• [TASK INSTRUCTIONS] Using the records below, give again exactly the lines from the line that contains "DIVF/SC (R839). -/" through the line that contains "def execDivgS (fa", both ends included, and only those.

• [DATASET]

/-- MULF/SU (R837). -/
def execMulfSu (fa fb fc : Reg) (s : State) : Result State := vax .mul .f ⟨true, false, true, some .away⟩ fa fb fc s

/-- MULF/SUC (R837). -/
def execMulfSuc (fa fb fc : Reg) (s : State) : Result State := vax .mul .f ⟨true, false, true, some .chop⟩ fa fb fc s

/-! ## MULG -/

/-- MULG (R838). -/
def execMulg (fa fb fc : Reg) (s : State) : Result State := vax .mul .g ⟨false, false, false, some .away⟩ fa fb fc s

/-- MULG/C (R838). -/
def execMulgC (fa fb fc : Reg) (s : State) : Result State := vax .mul .g ⟨false, false, false, some .chop⟩ fa fb fc s

/-- MULG/U (R838). -/
def execMulgU (fa fb fc : Reg) (s : State) : Result State := vax .mul .g ⟨true, false, false, some .away⟩ fa fb fc s

/-- MULG/UC (R838). -/
def execMulgUc (fa fb fc : Reg) (s : State) : Result State := vax .mul .g ⟨true, false, false, some .chop⟩ fa fb fc s

/-- MULG/S (R838). -/
def execMulgS (fa fb fc : Reg) (s : State) : Result State := vax .mul .g ⟨false, false, true, some .away⟩ fa fb fc s

/-- MULG/SC (R838). -/
def execMulgSc (fa fb fc : Reg) (s : State) : Result State := vax .mul .g ⟨false, false, true, some .chop⟩ fa fb fc s

/-- MULG/SU (R838). -/
def execMulgSu (fa fb fc : Reg) (s : State) : Result State := vax .mul .g ⟨true, false, true, some .away⟩ fa fb fc s

/-- MULG/SUC (R838). -/
def execMulgSuc (fa fb fc : Reg) (s : State) : Result State := vax .mul .g ⟨true, false, true, some .chop⟩ fa fb fc s

/-! ## DIVF -/

/-- DIVF (R839). -/
def execDivf (fa fb fc : Reg) (s : State) : Result State := vax .div .f ⟨false, false, false, some .away⟩ fa fb fc s

/-- DIVF/C (R839). -/
def execDivfC (fa fb fc : Reg) (s : State) : Result State := vax .div .f ⟨false, false, false, some .chop⟩ fa fb fc s

/-- DIVF/U (R839). -/
def execDivfU (fa fb fc : Reg) (s : State) : Result State := vax .div .f ⟨true, false, false, some .away⟩ fa fb fc s

/-- DIVF/UC (R839). -/
def execDivfUc (fa fb fc : Reg) (s : State) : Result State := vax .div .f ⟨true, false, false, some .chop⟩ fa fb fc s

/-- DIVF/S (R839). -/
def execDivfS (fa fb fc : Reg) (s : State) : Result State := vax .div .f ⟨false, false, true, some .away⟩ fa fb fc s

/-- DIVF/SC (R839). -/
def execDivfSc (fa fb fc : Reg) (s : State) : Result State := vax .div .f ⟨false, false, true, some .chop⟩ fa fb fc s

/-- DIVF/SU (R839). -/
def execDivfSu (fa fb fc : Reg) (s : State) : Result State := vax .div .f ⟨true, false, true, some .away⟩ fa fb fc s

/-- DIVF/SUC (R839). -/
def execDivfSuc (fa fb fc : Reg) (s : State) : Result State := vax .div .f ⟨true, false, true, some .chop⟩ fa fb fc s

/-! ## DIVG -/

/-- DIVG (R840). -/
def execDivg (fa fb fc : Reg) (s : State) : Result State := vax .div .g ⟨false, false, false, some .away⟩ fa fb fc s

/-- DIVG/C (R840). -/
def execDivgC (fa fb fc : Reg) (s : State) : Result State := vax .div .g ⟨false, false, false, some .chop⟩ fa fb fc s

/-- DIVG/U (R840). -/
def execDivgU (fa fb fc : Reg) (s : State) : Result State := vax .div .g ⟨true, false, false, some .away⟩ fa fb fc s

/-- DIVG/UC (R840). -/
def execDivgUc (fa fb fc : Reg) (s : State) : Result State := vax .div .g ⟨true, false, false, some .chop⟩ fa fb fc s

/-- DIVG/S (R840). -/
def execDivgS (fa fb fc : Reg) (s : State) : Result State := vax .div .g ⟨false, false, true, some .away⟩ fa fb fc s

/-- DIVG/SC (R840). -/
def execDivgSc (fa fb fc : Reg) (s : State) : Result State := vax .div .g ⟨false, false, true, some .chop⟩ fa fb fc s

/-- DIVG/SU (R840). -/
def execDivgSu (fa fb fc : Reg) (s : State) : Result State := vax .div .g ⟨true, false, true, some .away⟩ fa fb fc s

/-- DIVG/SUC (R840). -/
def execDivgSuc (fa fb fc : Reg) (s : State) : Result State := vax .div .g ⟨true, false, true, some .chop⟩ fa fb fc s

/-! ## CVTDG -/

/-- CVTDG (R846). -/
def execCvtdg (fb fc : Reg) (s : State) : Result State := vaxConvert readD .g ⟨false, false, false, some .away⟩ fb fc s

/-- CVTDG/C (R846). -/
def execCvtdgC (fb fc : Reg) (s : State) : Result State := vaxConvert readD .g ⟨false, false, false, some .chop⟩ fb fc s

/-- CVTDG/U (R846). -/
def execCvtdgU (fb fc : Reg) (s : State) : Result State := vaxConvert readD .g ⟨true, false, false, some .away⟩ fb fc s

/-- CVTDG/UC (R846). -/
def execCvtdgUc (fb fc : Reg) (s : State) : Result State := vaxConvert readD .g ⟨true, false, false, some .chop⟩ fb fc s

/-- CVTDG/S (R846). -/
def execCvtdgS (fb fc : Reg) (s : State) : Result State := vaxConvert readD .g ⟨false, false, true, some .away⟩ fb fc s

/-- CVTDG/SC (R846). -/
def execCvtdgSc (fb fc : Reg) (s : State) : Result State := vaxConvert readD .g ⟨false, false, true, some .chop⟩ fb fc s

/-- CVTDG/SU (R846). -/
def execCvtdgSu (fb fc : Reg) (s : State) : Result State := vaxConvert readD .g ⟨true, false, true, some .away⟩ fb fc s

/-- CVTDG/SUC (R846). -/
def execCvtdgSuc (fb fc : Reg) (s : State) : Result State := vaxConvert readD .g ⟨true, false, true, some .chop⟩ fb fc s

/-! ## CVTGF -/

/-- CVTGF (R847). -/
def execCvtgf (fb fc : Reg) (s : State) : Result State := vaxConvert readG .f ⟨false, false, false, some .away⟩ fb fc s

/-- CVTGF/C (R847). -/
def execCvtgfC (fb fc : Reg) (s : State) : Result State := vaxConvert readG .f ⟨false, false, false, some .chop⟩ fb fc s

/-- CVTGF/U (R847). -/
def execCvtgfU (fb fc : Reg) (s : State) : Result State := vaxConvert readG .f ⟨true, false, false, some .away⟩ fb fc s

/-- CVTGF/UC (R847). -/
def execCvtgfUc (fb fc : Reg) (s : State) : Result State := vaxConvert readG .f ⟨true, false, false, some .chop⟩ fb fc s

/-- CVTGF/S (R847). -/
def execCvtgfS (fb fc : Reg) (s : State) : Result State := vaxConvert readG .f ⟨false, false, true, some .away⟩ fb fc s

/-- CVTGF/SC (R847). -/
def execCvtgfSc (fb fc : Reg) (s : State) : Result State := vaxConvert readG .f ⟨false, false, true, some .chop⟩ fb fc s

/-- CVTGF/SU (R847). -/
def execCvtgfSu (fb fc : Reg) (s : State) : Result State := vaxConvert readG .f ⟨true, false, true, some .away⟩ fb fc s

/-- CVTGF/SUC (R847). -/
def execCvtgfSuc (fb fc : Reg) (s : State) : Result State := vaxConvert readG .f ⟨true, false, true, some .chop⟩ fb fc s

/-! ## CVTGD -/

/-- CVTGD (R848). -/
def execCvtgd (fb fc : Reg) (s : State) : Result State := vaxConvert readG .d ⟨false, false, false, some .away⟩ fb fc s

/-- CVTGD/C (R848). -/
def execCvtgdC (fb fc : Reg) (s : State) : Result State := vaxConvert readG .d ⟨false, false, false, some .chop⟩ fb fc s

• [WRITTEN ANSWER]
/-- DIVF/SC (R839). -/
def execDivfSc (fa fb fc : Reg) (s : State) : Result State := vax .div .f ⟨false, false, true, some .chop⟩ fa fb fc s

/-- DIVF/SU (R839). -/
def execDivfSu (fa fb fc : Reg) (s : State) : Result State := vax .div .f ⟨true, false, true, some .away⟩ fa fb fc s

/-- DIVF/SUC (R839). -/
def execDivfSuc (fa fb fc : Reg) (s : State) : Result State := vax .div .f ⟨true, false, true, some .chop⟩ fa fb fc s

/-! ## DIVG -/

/-- DIVG (R840). -/
def execDivg (fa fb fc : Reg) (s : State) : Result State := vax .div .g ⟨false, false, false, some .away⟩ fa fb fc s

/-- DIVG/C (R840). -/
def execDivgC (fa fb fc : Reg) (s : State) : Result State := vax .div .g ⟨false, false, false, some .chop⟩ fa fb fc s

/-- DIVG/U (R840). -/
def execDivgU (fa fb fc : Reg) (s : State) : Result State := vax .div .g ⟨true, false, false, some .away⟩ fa fb fc s

/-- DIVG/UC (R840). -/
def execDivgUc (fa fb fc : Reg) (s : State) : Result State := vax .div .g ⟨true, false, false, some .chop⟩ fa fb fc s

/-- DIVG/S (R840). -/
def execDivgS (fa fb fc : Reg) (s : State) : Result State := vax .div .g ⟨false, false, true, some .away⟩ fa fb fc s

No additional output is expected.